/-- Settles O28: both forms answer the store at their address, and from there the fetch finds `ACC`. -/
theorem storedWordIsFetchedByNextStep : Obligations.StoredWordIsFetchedByNextStep := by
  intro m s w ea x i hlive hwf hfetch hstor hnext hea hdec
  have hstep : stepWith m s = .next (s.storedAt ea) := by
    rcases hstor with ⟨hdir, rfl⟩ | ⟨hind, hptr⟩
    · rw [stepWith_of_decoded hlive hfetch hdir, exec_storDir]
    · obtain rfl := Except.ok.inj ((indirectAddr_eq s x).symm.trans hptr)
      rw [stepWith_of_decoded hlive hfetch hind, exec_storInd_inside ((inMemory_iff _).2 hea)]
  have hfetched := fetch_storedAt_next hwf hea hnext
  exact ⟨_, hstep, hfetched, stepWith_of_decoded rfl hfetched hdec⟩

/-- Settles O36: the comparison keeps memory, so the branch is the one that stood there, and it reads the `Z` just set. -/
theorem compareThenBranchGoesIffEqual : Obligations.CompareThenBranchGoesIffEqual := by
  intro m s v w e x hlive _ hfetch hcmp hread hbreq
  have hstep : stepWith m s = .next (s.comparedWith (s.mem.readWord e.toNat)) := by
    rw [stepWith_of_decoded hlive hfetch hcmp, exec_cmpDir]
  refine ⟨_, hstep, ?_⟩
  have hfetched : (s.comparedWith (s.mem.readWord e.toNat)).fetch = .ok w := hread
  rw [stepWith_of_decoded rfl hfetched hbreq, exec_breq]
  have hpc : s.pc + 1 + 1 = s.pc + 2 := by rw [BitVec.add_assoc]; rfl
  simp only [comparedWith_z, comparedWith_pc, decide_eq_true_eq, hpc]
  rfl

end Sys2Proof.Machine
end

section
/-! PROOF. The ends of a live step (spec 40_execution_cycle.md R50 to R55): a fault of the fetch, the decode or an indirect
pointer, the halt, or a commit that advances. Said once for the execute phase and once for the step; the statuses, the next
`PC` and the frame of a fault are read off from there. -/

namespace Sys2Proof.Machine

/-- The next `PC` of the instructions (R55). -/
def State.pcAfter (s : State) : Instr → Word
  | .jump x => zext16 x
  | .breq x => if s.z then zext16 x else s.pc + 1
  | .halt => s.pc
  | _ => s.pc + 1

/-- The instruction is an indirect form whose pointer lies outside memory (R57). -/
def State.PointerFaults (s : State) (i : Instr) : Prop :=
  ∃ x, (i = .loadInd x ∨ i = .storInd x) ∧ inMemory (s.pointerAt x) = false

theorem pointerFaults_loadInd_iff (s : State) (x : Byte) :
    s.PointerFaults (.loadInd x) ↔ inMemory (s.pointerAt x) = false := by
  simp [State.PointerFaults]

theorem pointerFaults_storInd_iff (s : State) (x : Byte) :
    s.PointerFaults (.storInd x) ↔ inMemory (s.pointerAt x) = false := by
  simp [State.PointerFaults]

/-- Only the indirect forms follow a pointer. -/
theorem not_pointerFaults_of_form {s : State} {i : Instr} (h : i.form ∉ [.loadInd, .storInd]) : ¬ s.PointerFaults i := by
  rintro ⟨x, rfl | rfl, -⟩ <;> exact h (by simp [Instr.form])

@[simp] theorem not_pointerFaults_halt (s : State) : ¬ s.PointerFaults .halt :=
  not_pointerFaults_of_form (by decide)

/-- Pending writes of an instruction that goes on: its next `PC`, and a memory write inside memory if any. -/
structure Pending.Advances (p : Pending) (s : State) (i : Instr) : Prop where
  halt : p.halt = false
  nextPc : p.nextPc = s.pcAfter i
  write : ∀ a v, p.write = some (a, v) → inMemory a = true

theorem advances_of_no_write {p : Pending} {s : State} {i : Instr} (hhalt : p.halt = false)
    (hpc : p.nextPc = s.pcAfter i) (hwrite : p.write = none) : p.Advances s i :=
  ⟨hhalt, hpc, fun _ _ h => nomatch hwrite.symm.trans h⟩

theorem advances_store {s : State} {i : Instr} {a : Word} (hpc : s.pc + 1 = s.pcAfter i) (ha : inMemory a = true)
    (v : Word) : Pending.Advances { s.pending with write := some (a, v) } s i :=
  ⟨rfl, hpc, fun _ _ h => (Prod.mk.inj (Option.some.inj h)).1 ▸ ha⟩

theorem Pending.Advances.commit_status {p : Pending} {s : State} {i : Instr} (h : p.Advances s i) :
    (s.commit p).status = .running := by
  rw [Machine.commit_status, h.halt]
  rfl

theorem Pending.Advances.commit_wf {p : Pending} {s : State} {i : Instr} (h : p.Advances s i) (hwf : s.mem.wf) :
    (s.commit p).mem.wf := by
  rw [commit_mem]
  cases hw : p.write with
  | none => exact hwf
  | some wr => exact Memory.wf_writeWord hwf ((inMemory_iff _).1 (h.write wr.1 wr.2 hw)) wr.2

/-- The execute phase halts, takes the fault of a pointer, or commits and goes on. -/
theorem exec_ends (i : Instr) (s : State) :
    (i = .halt ∧ exec i s = .next { s with status := .halted }) ∨
    (s.PointerFaults i ∧ exec i s = .next (s.takeFault .outOfBounds)) ∨
    (i ≠ .halt ∧ ¬ s.PointerFaults i ∧ ∃ p, Pending.Advances p s i ∧ exec i s = .next (s.commit p)) := by
  rw [exec_eq]
  cases i with
  | halt => exact .inl ⟨rfl, rfl⟩
  | loadImm | loadDir | addImm | addDir | cmpImm | cmpDir | breq | jump =>
    exact .inr (.inr ⟨nofun, not_pointerFaults_of_form (by simp [Instr.form]), _, advances_of_no_write rfl rfl rfl, rfl⟩)
  | storDir x =>
    exact .inr (.inr ⟨nofun, not_pointerFaults_of_form (by simp [Instr.form]), _,
      advances_store rfl (inMemory_zext16 x) _, rfl⟩)
  | loadInd x =>
    cases hp : inMemory (s.pointerAt x) with
    | false => exact .inr (.inl ⟨(pointerFaults_loadInd_iff s x).2 hp, if_neg (Bool.eq_false_iff.1 hp)⟩)
    | true =>
      exact .inr (.inr ⟨nofun, by simp [pointerFaults_loadInd_iff, hp], _, advances_of_no_write rfl rfl rfl, if_pos hp⟩)
  | storInd x =>
    cases hp : inMemory (s.pointerAt x) with
    | false => exact .inr (.inl ⟨(pointerFaults_storInd_iff s x).2 hp, if_neg (Bool.eq_false_iff.1 hp)⟩)
    | true =>
      exact .inr (.inr ⟨nofun, by simp [pointerFaults_storInd_iff, hp], _, advances_store rfl hp _, if_pos hp⟩)

/-- The ways a step from a live state can go, each with what it finds at `PC` and the state it leads to. -/
inductive LiveStep (m : OpMap) (s : State) : State → Prop where
  | fetchFault (hpc : inMemory s.pc = false) : LiveStep m s (s.takeFault .outOfBounds)
  | invalid {e : DecodeReject} (hpc : inMemory s.pc = true) (hdec : decodeWith m s.wordAtPc = .error e) :
      LiveStep m s (s.takeFault .invalidOpcode)
  | halts (hpc : inMemory s.pc = true) (hdec : decodeWith m s.wordAtPc = .ok .halt) :
      LiveStep m s { s with status := .halted }
  | pointerFault {i : Instr} (hpc : inMemory s.pc = true) (hdec : decodeWith m s.wordAtPc = .ok i)
      (hptr : s.PointerFaults i) : LiveStep m s (s.takeFault .outOfBounds)
  | advances {i : Instr} {p : Pending} (hpc : inMemory s.pc = true) (hdec : decodeWith m s.wordAtPc = .ok i)
      (hhalt : i ≠ .halt) (hptr : ¬ s.PointerFaults i) (hp : p.Advances s i) : LiveStep m s (s.commit p)

theorem exists_liveStep (m : OpMap) {s : State} (hlive : s.status.terminal = false) :
    ∃ t, stepWith m s = .next t ∧ LiveStep m s t := by
  rcases stepWith_cases m s with ⟨ht, -⟩ | ⟨-, hpc, -, hstep⟩ | ⟨e, -, hpc, -, hdec, hstep⟩ | ⟨i, -, hpc, -, hdec, hstep⟩
  · exact nomatch hlive.symm.trans ht
  · exact ⟨_, hstep, .fetchFault hpc⟩
  · exact ⟨_, hstep, .invalid hpc hdec⟩
  · rcases exec_ends i s with ⟨rfl, he⟩ | ⟨hptr, he⟩ | ⟨hhalt, hptr, p, hp, he⟩
    · exact ⟨_, hstep.trans he, .halts hpc hdec⟩
    · exact ⟨_, hstep.trans he, .pointerFault hpc hdec hptr⟩
    · exact ⟨_, hstep.trans he, .advances hpc hdec hhalt hptr hp⟩

theorem liveStep_of_stepWith {m : OpMap} {s t : State} (hlive : s.status.terminal = false)
    (h : stepWith m s = .next t) : LiveStep m s t := by
  obtain ⟨u, hu, hstep⟩ := exists_liveStep m hlive
  exact Host.Outcome.next.inj (hu.symm.trans h) ▸ hstep

/-! ### What the fetch finds -/

theorem fetch_eq_ok_iff (s : State) (w : Word) : s.fetch = .ok w ↔ inMemory s.pc = true ∧ s.wordAtPc = w := by
  rcases memRead_cases s s.pc with ⟨h, hread⟩ | ⟨h, hread⟩
  · exact (Eq.congr_left hread).trans (by simp [h, State.wordAtPc])
  · exact (Eq.congr_left hread).trans (by simp [h])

• [WHAT IS REQUIRED]: The lines to copy are those in the listing that contain "toNat".

• [EXERCISE ANSWER]:
  have hstep : stepWith m s = .next (s.comparedWith (s.mem.readWord e.toNat)) := by
  have hfetched : (s.comparedWith (s.mem.readWord e.toNat)).fetch = .ok w := hread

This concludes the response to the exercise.